I was a teenaged evangelist. I know, for some of you that is scarier than if I had said I was a teenaged werewolf. But it's true. I was a teenaged evangelist. A street evangelist, to be more exact. One summer, back in the late sixties, I was part of a group of high school and college aged kids who went at at nigh to witness to their faith. We would first gather at the beachside cottage of a youth pastor named Dick and hear a word of encouragement. Then we would pray that God would lead us to those who needed to hear the good news on that particular night. After that we fanned out in pairs, walking up and down the boardwalk at Hampton Beach, looking for souls who looked in need of our message of salvation. And when we had identified such a person, when we felt we were being nudged by the Spirit in a particular direction, we would walk up to them and ask if they knew about Jesus.
Fifty years later, as I look back on that summer, I am both dismayed and impressed. I am dismayed about the nature of my theological understandings, so simplistic, so naïve, so exclusionary. So unaware of the broadness of God's love and grace! I assumed that if someone wasn't able to say Jesus was their personal Lord and Savior, they were doomed, and it was my job to save them from perdition. But I am also impressed. Impressed by that pimply faced young man who had the courage of his convictions.
Today, I can't imagine walking up to a complete stranger asking about their spiritual walk!

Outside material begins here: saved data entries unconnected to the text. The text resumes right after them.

/-- What a judged load change does beyond the plain cases. A load-on at a stand above 1 whose targeted head is not in its window presents
unexpected load and changes nothing; an accepted one moves the head to the stand, and the rest of its bar in the zone by the same
correction, none back beyond 0, while other bars' segments stay, also where those then lie behind them (the model's choice, log 45), and
what a snap moves passes the gauges it is moved across. At stand 1 a load-on gives the bar whose tail is not born a TAIL first, with
TAIL MISMATCH, and presents bar overflow with two bars in the list or a full queue. With a full queue the newest segment of the bar
becomes its TAIL, there and at a load-off of stand 1; where that segment was the HEAD, the bar has none any more: its furthest stand is
N, and it is no stand's target. A load-off at a stand above 1 is judged by where the TAIL lies: from W_tail before the stand to W_tail
after it the TAIL moves to the stand, alone, also where the TAIL of a younger bar lies in that zone (the model's choice, log 45), the bar's
other segments before it are dropped and the stand goes to TAILOUT; farther on the TAIL
stays and TAIL MISMATCH is sent as well; before the window, or with no TAIL, load lost is presented and nothing changes. That in time is sent
as 0 and late as 1, and that TAIL AT STAND of a tail birth sends the place of the tail as born, 0 segments dropped and in time, are the
model's choices (log 12). -/
def Obligations.LoadChangeOutcomes : Prop :=
  let headless (s u : State) (b : Bar) (x : Seg) : Prop :=
    (x.kind = .head → (∀ b' ∈ u.track.bars, b'.id = b.id → b'.furthest = s.force.n)
      ∧ (s.conf.n ≤ s.force.n → ∀ k, 1 ≤ k → k ≤ 7 → k ≤ s.conf.n → (u.stand k).sc.target ≠ .bar b.id))
    ∧ (x.kind ≠ .head → u.track.bars.map Bar.furthest = s.track.bars.map Bar.furthest)
  (∀ (s : State) (k : Nat),
      let head (b : Bar) (x : Seg) : Prop := (s.stand k).sc.target = .bar x.bar ∧ s.track.bar? x.bar = some b
        ∧ b.missed = none ∧ s.track.segs.find? (fun y => decide (y.bar = x.bar ∧ y.kind = .head ∧ y.zone = k - 1)) = some x
        ∧ s.force.zones.get (k - 1) * 1000 - s.force.wEarly * 1000 ≤ x.dist
        ∧ x.dist ≤ s.force.zones.get (k - 1) * 1000 + s.force.wHead * 1000
        ∧ ∀ y ∈ s.track.segs.takeWhile (fun y => decide (y.seq ≠ x.seq)), y.zone ≠ k - 1
      ((∀ b x, ¬head b x) → s.headArrives k = (s, [⟨.unexpectedLoad, some k, (s.stand k).sc.target.barId⟩]))
      ∧ ∀ b x, 1 ≤ k → k ≤ 7 → head b x →
        let t := (s.headArrives k).1
        let c := s.force.zones.get (k - 1) * 1000 - x.dist
        let snapped := s.track.segs.map (fun y =>
            if y.seq = x.seq then { y with
              zone := k, dist := 0
              ests := y.ests ++ [{
                stand := k, thickness := (s.stand k).gcu.q.hEst
                hRef := ((s.barSched y.bar k).map StandSched.hRef).getD 0
                startup := decide (y.kind = .head) || decide ((s.stand k).ctx.state = .threading) }] }
            else if y.bar = x.bar ∧ y.zone = k - 1 then { y with dist := max 0 (y.dist + c) }
            else y)
        let passed := State.passAll { s with track := { s.track with segs := snapped } } s.track.segs
        (s.headArrives k).2 = []
        ∧ t.track.segs = passed.track.segs ∧ (s.placedGauges = [] → t.track.segs = snapped)
        ∧ (∀ j, 1 ≤ j → j ≤ 7 → (t.stand j).gcu.monitor = (passed.stand j).gcu.monitor)
        ∧ t.track.bars = s.track.bars.map (fun y => if y.id = b.id then { y with furthest := k } else y)
        ∧ (t.stand k).sc.served = some x.bar ∧ (t.stand k).gcu.iacc = 0
        ∧ t.sent s.tb.cycle .headAtStand [(k : Int), (x.bar : Int), (x.seq : Int), c]
        ∧ (⟨.headAt k, none, s.tb.cycle⟩ : Labelled) ∈ t.trace.triggers)
    ∧ (∀ s : State,
      let u := s.oldTail
      (s.track.current = none → u = s)
      ∧ (∀ b, s.track.current = some b → s.track.segs.length < 256 →
        u.track.segs = s.track.segs ++ [{
          seq := s.track.nextSeq, bar := b.id, kind := .tail, zone := 1, dist := 0, birth := s.tb.cycle
          ests := [{
            stand := 1, thickness := (s.stand 1).gcu.q.hEst, hRef := ((s.barSched b.id 1).map StandSched.hRef).getD 0
            startup := decide ((s.stand 1).ctx.state = .threading) }]
          reads := [] }]
        ∧ (∀ b' ∈ u.track.bars, b'.id = b.id → b'.tailBorn = true)
        ∧ u.sent s.tb.cycle .tailAtStand [1, (b.id : Int), (s.track.nextSeq : Int), 1, 0, 0, 0]
        ∧ u.sent s.tb.cycle .tailMismatch [1, (b.id : Int), 1, 0])
      ∧ (∀ b x, s.track.current = some b → 256 ≤ s.track.segs.length → s.track.newest b.id = some x →
        u.track.segs = s.track.segs.map (fun y => if y.seq = x.seq then { y with kind := .tail } else y)
        ∧ (∀ b' ∈ u.track.bars, b'.id = b.id → b'.tailBorn = true) ∧ headless s u b x
        ∧ (b.trackFull = false → u.sent s.tb.cycle .trackFull [(b.id : Int), (s.track.segs.length : Int)])
        ∧ u.sent s.tb.cycle .tailAtStand [1, (b.id : Int), (x.seq : Int), (x.zone : Int), x.dist, 0, 0])
      ∧ (2 ≤ s.track.bars.length ∨ 256 ≤ u.track.segs.length → s.headBirth = (u, [⟨.barOverflow, some 1, none⟩])))
    ∧ (∀ (s : State) (id : Nat) (b : Bar) (x : Seg), (s.stand 1).sc.served = some id → s.track.bar? id = some b →
      256 ≤ s.track.segs.length → s.track.newest id = some x →
      let t := (s.tailLeaves 1).1
      (s.tailLeaves 1).2 = []
      ∧ t.track.segs = s.track.segs.map (fun y => if y.seq = x.seq then { y with kind := .tail } else y)
      ∧ (∀ b' ∈ t.track.bars, b'.id = id → b'.tailBorn = true) ∧ headless s t b x
      ∧ (b.trackFull = false → t.sent s.tb.cycle .trackFull [(id : Int), (s.track.segs.length : Int)])
      ∧ t.sent s.tb.cycle .tailAtStand [1, (id : Int), (x.seq : Int), (x.zone : Int), x.dist, 0, 0]
      ∧ (t.stand 1).sc.state = .tailout ∧ (t.stand 1).sc.served = some id)
    ∧ ∀ (s : State) (k id : Nat), 2 ≤ k → k ≤ 7 → (s.stand k).sc.served = some id →
      let tail : Option Seg := s.track.segs.find? (fun y => decide (y.bar = id ∧ y.kind = .tail))
      let len := s.force.zones.get (k - 1) * 1000
      let w := s.force.wTail * 1000
      let before (x : Seg) : Prop := x.zone = k - 1 ∧ len - w ≤ x.dist
      let behind (x : Seg) : Prop := x.zone = k ∧ x.dist ≤ w
      let late (x : Seg) : Prop := ¬behind x ∧ k ≤ x.zone
      let t := (s.tailLeaves k).1
      let out (from_ : State) : Prop := (t.stand k).sc = { (from_.stand k).sc with state := .tailout }
        ∧ t.sent s.tb.cycle .standState [(k : Int), (s.stand k).sc.state.code, 6, 8, (id : Int)]
        ∧ (s.tailLeaves k).2 = [] ∧ (⟨.tailAt k, none, s.tb.cycle⟩ : Labelled) ∈ t.trace.triggers
      (tail = none ∨ (∃ x, tail = some x ∧ ¬before x ∧ ¬behind x ∧ ¬late x) →
        s.tailLeaves k = (s, [⟨.loadLost, some k, some id⟩]))
      ∧ (∀ x, tail = some x → before x ∨ behind x →
        let gone (y : Seg) : Bool := decide (y.bar = id ∧ y.zone = k - 1 ∧ y.seq ≠ x.seq)
        let snapped := (s.track.segs.filter (fun y => !gone y)).map (fun y =>
          if y.seq = x.seq then { y with
            zone := k, dist := 0
            ests := if x.zone = k - 1 then y.ests ++ [{
              stand := k, thickness := (s.stand k).gcu.q.hEst, hRef := ((s.barSched y.bar k).map StandSched.hRef).getD 0
              startup := decide (y.kind = .head) || decide ((s.stand k).ctx.state = .threading) }] else y.ests }
          else y)
        let passed := State.passAll { s with track := { s.track with segs := snapped } } [x]
        out s
        ∧ t.track.segs = passed.track.segs ∧ (s.placedGauges = [] → t.track.segs = snapped)
        ∧ (∀ j, 1 ≤ j → j ≤ 7 → (t.stand j).gcu = (passed.stand j).gcu)
        ∧ ∃ n : Nat, t.sent s.tb.cycle .tailAtStand [(k : Int), (id : Int), (x.seq : Int), (x.zone : Int), x.dist, (n : Int), 0]
          ∧ t.track.segs.length + n = s.track.segs.length)
      ∧ ∀ x, tail = some x → late x → out s ∧ t.track = s.track
        ∧ t.sent s.tb.cycle .tailAtStand [(k : Int), (id : Int), (x.seq : Int), (x.zone : Int), x.dist, 0, 1]
        ∧ t.sent s.tb.cycle .tailMismatch [(k : Int), (id : Int), (x.zone : Int), x.dist]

Even under the protection of my professional role and title I sometimes am hesitant to speak to people about such matters. Yet I firmly believe one's relationship to the Holy is at the very core of life!
Yes, many of us are often uncomfortable with religious talk. WE are OK talking about it in an academic way, even discussing the impact of religious diversity on American society. But when it comes to talking about our personal beliefs and practices, many if not most of us hem and haw and change the subject.
I suspect for those of us that are mainline Protestants, progressive Roman Catholics and Jews, there are many reasons why we do that. For some of us testifying to our own faith smacks of a fundamentalist approach to religion, and God forbid any one mistake us for one of those type of people! For others our hesitancy is rooted in a belief that religion is a private matter--it's nobody's business what I believe! And it's none of mine what convictions they may hold. Still others don't speak about their faith because they feel inadequate, that they aren't up to the task. That's they job of ministers and priests and rabbis--not a mere layperson like me, they say.
\But if people make the assumption that anyone who talks about their faith must be a fundamentalist, we have no one to blame but ourselves. If the only people who talk about their faith are those who hold literalist, ultra-orthodox beliefs, then it makes sense that people will make such an assumption!
IT is a personal matter--but that's different from being private! And, yes, clergy have a special obligation to speak about their religious and spiritual beliefs, but that doesn't mean others can't or shouldn't.
None of that means you have to become a street evangelist--but I think it does mean we all need to rethink the matter of sharing our faith--whatever our faith may be. Maybe we can all pray for the courage of a teenager on the beach!